------ MATERIAL TO PROCESS
-- ==== Sys2Proof/Machine/Fetch.lean ====
section
/-!
DEFINITION. Sys2Proof/Machine/Fetch.lean: the FETCH descriptors and the stalls of the Aperture window (R275, R276, R280).
-/
namespace Sys2Proof.Machine

/-- The fields of a FETCH descriptor (R275). -/
structure FetchOp where
  stream : Nat
  rsLoad : Bool
  sec : Nat
  idx : Nat
  offset : Nat
  length : Nat
  spAddr : Nat
  staged : Nat
  units : Nat
deriving DecidableEq, Repr, Inhabited

/-- Reads a FETCH descriptor (R275); offsets and lengths in bytes. -/
def fetchOf (d : BitVec 512) : FetchOp :=
  { stream := dField d 0x10 0 13, rsLoad := decide (dField d 0x10 16 1 = 1), sec := dField d 0x14 0 16,
    idx := dField d 0x14 16 6, offset := dField d 0x18 0 32 * 4096, length := dField d 0x1C 0 32 * 4096,
    spAddr := dField d 0x20 0 28, staged := dField d 0x24 0 28, units := dField d 0x28 0 32 * 4096 }

/-- The index of the range (R276 item 1): none without IDX_REG. -/
def State.fetchIndex (s : State) (t : TileIx) (f : FetchOp) : Option Nat :=
  if f.idx = 0 then none else some (fld (sget 0 s.tiles[t].vec.c f.idx) 0 32)

/-- The range is empty (R276 item 1). -/
def State.fetchEmpty (s : State) (t : TileIx) (f : FetchOp) : Bool := decide (s.fetchIndex t f = some 0xFFFFFFFF)

/-- First byte of the range in its section (R276 item 1). -/
def State.fetchStart (s : State) (t : TileIx) (f : FetchOp) : Nat :=
  f.offset + match s.fetchIndex t f with | some i => i * f.units | none => 0

/-- The range ends beyond its section (R276 item 2). -/
def State.fetchOutside (s : State) (m : SlotIx) (t : TileIx) (f : FetchOp) : Bool :=
  match s.section? m f.sec with
  | some x => decide (x.length.toNat < s.fetchStart t f + f.length)
  | none => true

/-- The layer whose window slot the range needs and that is not filled (R276 item 5, R280). -/
def State.fetchLate (s : State) (m : SlotIx) (f : FetchOp) : Option Nat :=
  match s.section? m f.sec with
  | some x => if x.tier = 1 ∧ !s.layerFilled m x.layer.toNat then some x.layer.toNat else none
  | none => none

/-- One second of the local time counter (R396). -/
def oneSecond : Nat := 25000000

/-- Counts a stall of a cohort on a layer (R280): LATE, and WINDOW_LATE at the first stall and then at most once a
second. -/
def State.countStall (s : State) (m : SlotIx) (layer : Nat) : State :=
  let s := s.modModel m fun x => { x with apertureStat := bump x.apertureStat 0 32 1 }
  match s.load? m with
  | none => s
  | some l =>
    let due := match l.lateTime with
      | none => true
      | some t => decide (oneSecond ≤ s.now.toNat - t.toNat)
    if due then
      let s := s.event 0 0x03 4 [(0, 16, m.val), (32, 8, layer), (64, 32, l.lateCount + 1)]
      s.modLoad m fun x => { x with lateCount := 0, lateTime := some s.now }
    else s.modLoad m fun x => { x with lateCount := x.lateCount + 1 }

/-- A cohort stalls on a layer (R280); one stall is counted per cohort and layer. -/
def State.stallOn (s : State) (m : SlotIx) (c : CohIx) (layer : Nat) : State :=
  match s.cohort? m c with
  | none => s
  | some k =>
    if k.stall.any fun x => decide (x.1 = layer) then s
    else (s.countStall m layer).modCohort m c fun k => { k with stall := some (layer, s.now) }

/-- The stalls of the model's cohorts on a layer end (R280, R282): MAX_LATE takes the longest, in milliseconds. -/
def State.endStalls (s : State) (m : SlotIx) (layer : Nat) : State :=
  let ends (k : Cohort) : Bool := decide (k.model = m) && (k.stall.any fun x => decide (x.1 = layer))
  let ms := ((s.cohorts.filter ends).filterMap fun k => k.stall.map fun x => (s.now.toNat - x.2.toNat) / 25000).foldl max 0
  let s := s.modModel m fun x => { x with apertureStat := raiseTo x.apertureStat 32 16 ms }
  { s with cohorts := s.cohorts.map fun k => if ends k then { k with stall := none } else k }

/-- The FETCH STREAM descriptors of a list that bind a stream. -/
def bindersOf (l : List (BitVec 512)) (stream : Nat) : List (BitVec 512) :=
  l.filter fun x => decide (dClass x = 4) && decide (dOp x = 1) && decide ((fetchOf x).stream = stream)

/-- The FETCH STREAM descriptors of a list, each with the ARRAY descriptor that consumes what it binds (R276, R277 item 6): the
n-th binding of a stream is consumed by the n-th ARRAY that names it. -/
def fetchPairs (l : List (BitVec 512)) : List (BitVec 512 × ArrayOp) :=
  let ids := ((l.filter fun x => decide (dClass x = 4) && decide (dOp x = 1)).map fun x => (fetchOf x).stream).eraseDups
  ids.flatMap fun i => (bindersOf l i).zip ((((arraysOf l).map fun a => arrayOf a.2).filter fun a => decide (a.stream = i)))

/-- The ARRAY descriptor of the tile's list that consumes the stream a FETCH STREAM binds, and its place among the list's ARRAY
descriptors (R71, R98). The n-th binding of a stream in a step is consumed by the n-th ARRAY that names it: n counts the
bindings of the stream among the FETCH descriptors the cohort has completed. -/
def State.consumerOf (s : State) (c : DCtx) (stream : Nat) : Option (Nat × ArrayOp) :=
  match s.programs? c.model, s.cohort? c.model c.cohort with
  | some p, some k =>
    let l := p.lists[c.tile]
    let fs := (l.filter fun x => decide (dClass x = 4)).take k.opsDone[c.tile][(3 : Fin 8)]
    (((arraysOf l).map fun a => (a.1, arrayOf a.2)).filter fun a => decide (a.2.stream = stream))[(bindersOf fs stream).length]?
  | _, _ => none

/-- Binds the stream context of a FETCH STREAM (R276). -/
def State.bindStream (s : State) (c : DCtx) (d : BitVec 512) (f : FetchOp) : State :=
  let a := s.consumerOf c f.stream
  let kind := if s.fetchEmpty c.tile f then 1 else if s.fetchOutside c.model c.tile f then 2 else 0
  let st : Stream := { id := f.stream, model := c.model, sec := f.sec, start := s.fetchStart c.tile f, len := f.length,
                       staged := f.staged, spAddr := f.spAddr, rsLoad := f.rsLoad, kind := kind, layer := dLayer d,
                       rsPending := f.rsLoad && decide (kind = 0), rsIndex := (a.map (·.2.rsIndex)).getD 0,
                       rsCount := (a.map (·.2.n)).getD 0, cohort := c.cohort, place := (a.map (·.1)).getD 0 }
  s.modTile c.tile fun x => { x with streams := x.streams ++ [st] }

/-- The range needs no window slot, or none that is missing. -/
def State.fetchReady (s : State) (c : DCtx) (f : FetchOp) : Option Nat :=
  if s.fetchEmpty c.tile f || s.fetchOutside c.model c.tile f then none else s.fetchLate c.model f

/-- FETCH_STREAM (R275, R276): once the WAIT is settled, the context free and the window slot filled, the context is
bound to the range; DONE follows. -/
def execFetchStream (c : DCtx) (d : BitVec 512) (s : State) : Host.Outcome State Fault Refusal :=
  let f := fetchOf d
  let r := s.startDesc c d 3
  match r.1 with
  | none => done s r.2
  | some _ =>
    let s1 := r.2
    match s1.fetchReady c f with
    | some layer => done s ((s1.parkWait c d 3).stallOn c.model c.cohort layer)
    | none =>
      if s1.tiles[c.tile].streams.any fun x => decide (x.id = f.stream) then done s (s1.parkWait c d 3)
      else done s ((s1.bindStream c d f).endDesc c d 3)

/-- FETCH_STAGE (R275, R276): once the WAIT is settled and the window slot filled, the range is copied into the
scratchpad; DONE follows. -/
def execFetchStage (c : DCtx) (d : BitVec 512) (s : State) : Host.Outcome State Fault Refusal :=
  let f := fetchOf d
  let r := s.startDesc c d 3
  match r.1 with
  | none => done s r.2
  | some _ =>
    let s1 := r.2
    if s1.fetchEmpty c.tile f || s1.fetchOutside c.model c.tile f then done s (s1.endDesc c d 3)
    else match s1.fetchReady c f with
      | some layer => done s ((s1.parkWait c d 3).stallOn c.model c.cohort layer)
      | none =>
        let s2 := s1.scrPut c.tile (s1.spBase c.model c.tile + f.spAddr)
          (s1.secBytes c.model f.sec (s1.fetchStart c.tile f) f.length)
        done s (s2.endDesc c d 3)

end Sys2Proof.Machine
end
------------
◆ **WHAT TO WORK ON**: Go through the records. Copy each line where "spAddr" appears.

◆ **EXERCISE RESULT**:
  spAddr : Nat
    spAddr := dField d 0x20 0 28, staged := dField d 0x24 0 28, units := dField d 0x28 0 32 * 4096 }
                       staged := f.staged, spAddr := f.spAddr, rsLoad := f.rsLoad, kind := kind, layer := dLayer d,
        let s2 := s1.scrPut c.tile (s1.spBase c.model c.tile + f.spAddr)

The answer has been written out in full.